John Donne said it first, but you’ve probably heard its sentiment repeated in a Hemingway novel, or offered as a wise idiom in those moments when solitude seemed to be your best option. A little selective hermitage to get you through a personal blue (or blasé) period. So, when I first came across Island Boy, I thought of the title as a kind of Donne-rebellion—a fist-in-the-air solidarity with solitude. And, as I dug more into the artist, Richard Hunter-Rivera, I certainly picked up on an aesthetic that hovered somewhere between loneliness and a welcome independence. In previous interviews, Hunter-Rivera admitted that home sometimes appears as a question mark in his mind rather than a warm, sepia-toned memory.
Throughout his adult life he has drifted between coasts, landing in New Orleans and San Diego, while also weaving in and out of ensemble acts before realizing solo work, and shedding the pillars that hold up rock n’ roll, was more his speed. The appeal of electronic music was its intimacy, at least in creation. Island Boy drafts pensive, trance-like beats that are thick with drums and synth. On his latest album, The Sea Between, we realize that perhaps this ghost of loneliness that occasionally haunts Hunter-Rivera is only that—a cloud that’s never quite absorbed in full. Whatever inclinations Island Boy thrives in, his beats reflect his Puerto Rican roots and later-in-life travels, with warm, Latin-inspired percussion, ripples of dembow (tied to reggaeton), and of course, house music.
So, Island Boy is in fact a piece of the continent, a mesh of past influences paired with an independent streak (and an e-mail that reads "islandboyandgirl" as a nod to his fiancé).
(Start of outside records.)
/-- Settles O17, one conjunct for each row of R29: the arrays and the memory by their lemmas, the single fields by the
definition of the reset state. -/
theorem resetValues : Obligations.ResetValues := by
  intro font
  have hreg : ∀ r : Reg, (State.resetWith font).reg r = 0#8 := fun r => by simp [State.reg]
  have hstack : ∀ j : Fin 16, (State.resetWith font).stack[j] = 0#16 := fun j => by simp
  have hkey : ∀ k : Fin 16, (State.resetWith font).key[k] = false := fun k => by simp
  have hpixel : ∀ x y : Nat, (State.resetWith font).pixel x y = false := fun x y => by simp [State.pixel]
  exact ⟨hreg, rfl, rfl, rfl, hstack, rfl, rfl, hkey, hpixel, rfl, rfl, rfl,
    State.resetWith_readByte_font font, fun _ _ ha => State.resetWith_readByte_outside_font font ha⟩

end Sys2Proof.Machine
end

section
/-! PROOFS. One step for each host action (40_cycle.md R72 to R76), and the cycle of a fetched word (R66, R67). -/

namespace Sys2Proof.Machine

/-! ### The step of a host action -/

theorem step_of_setKey {s : State} {k : Fin 16} {b : Bool} (h : s.nextAction = .setKey k b) :
    step s = .next (s.popAction.setKey k b) := by
  simp only [step, h, perform]

theorem step_of_timerDecay {s : State} (h : s.nextAction = .timerDecay) :
    step s = .next s.popAction.timerDecay := by
  simp only [step, h, perform]

theorem step_of_read {s : State} (h : s.nextAction = .read) : step s = .next s.popAction := by
  simp only [step, h, perform]

/-- Read, TimerDecay and SetKey write the latch and the timers only (R74 to R76). -/
theorem step_frame_of_polling {s t : State}
    (hact : s.nextAction = .read ∨ s.nextAction = .timerDecay ∨ ∃ k b, s.nextAction = .setKey k b)
    (hstep : step s = .next t) : t = { s.popAction with key := t.key, dt := t.dt, st := t.st } := by
  rcases hact with h | h | ⟨k, b, h⟩
  · cases hstep.symm.trans (step_of_read h)
    rfl
  · cases hstep.symm.trans (step_of_timerDecay h)
    rfl
  · cases hstep.symm.trans (step_of_setKey h)
    rfl

/-- A Cycle that may be performed (R77, R133) is a cycle of the core. -/
theorem step_of_runsCycle {s : State} (h : s.runsCycle) : step s = cycle s.popAction := by
  obtain ⟨hact, hboot⟩ := h
  simp only [step, hact, perform]
  exact requestCycle_of_loaded hboot

/-! ### The cycle of a fetched word -/

/-- With both its bytes in MEM the fetch finds the word at PC (R34, R39). -/
theorem State.fetch_of_inside {s : State} (h : s.pc.toNat + 1 < 4096) : s.fetch = .word (wordAtPc s) := by
  have hlo : ¬Config.memSize ≤ s.pc.toNat := by simp only [Config.memSize]; omega
  have hhi : ¬Config.memSize ≤ s.pc.toNat + 1 := by simp only [Config.memSize]; omega
  rw [State.fetch, if_neg hlo, if_neg hhi]
  rfl

theorem runWord_of_decodes {s : State} {w : Word} {i : Instr} (h : decodeWord w = .ok i) :
    runWord s w = endCycle s (exec i (s.advance w)) := by
  simp only [runWord, h]

theorem cycle_of_fetched {s : State} {w : Word} (hf : s.fault = none) (hw : s.fetch = .word w) :
    cycle s = runWord s w := by
  simp only [cycle, hf, hw]

/-- A step that may run a cycle, with PC inside MEM and no fault, ends the handler of the instruction at PC. -/
theorem step_of_decodes {s : State} {i : Instr} (hrun : s.runsCycle) (hf : s.fault = none)
    (hpc : s.pc.toNat + 1 < 4096) (hi : decodeWord (wordAtPc s) = .ok i) :
    step s = endCycle s.popAction (exec i (s.popAction.advance (wordAtPc s))) := by
  have hfetch : s.popAction.fetch = .word (wordAtPc s) := State.fetch_of_inside (s := s.popAction) hpc
  rw [step_of_runsCycle hrun, cycle_of_fetched (s := s.popAction) hf hfetch, runWord_of_decodes hi]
Donne was right, the sly bastard.
The Sea Between was written over the course 2015. It consists of eleven tracks that, at their longest, just pass the four-minute mark. Songs like "Boulevard" scratch the surface of a minute, a misty, minimal synth line that floats onward without lyrics. It has the tranquil quality of watching still water from the shore—there’s still a feeling of expanse even in this short segue. Then there’s "La Palabra," whose main beat is addictively funky, joined by a clapping cymbal sound and Hunter-Rivera’s signature, laid-back croon. The lyrics, unsurprisingly, are in Spanish (la palabra meaning “the word” in English), and as is Hunter-Rivera’s style, it has inviting Caribbean notes paired with an almost futuristic synth-play.
Then there’s the album’s titular track, which pulses on top of layered, syncopated percussion. The beat has those waves of island-style, but also a space-inspired synth working its way into the fold. It’s a track that works because it doesn’t have a glossy finish; it feels immediate, as Hunter-Rivera’s gentle intonation observes, “I can’t wait to jump in it.” As we lose ourselves in the undulations of his synthesizers and airy vocals, the complicit agreement is made: we can’t wait to wade in ourselves.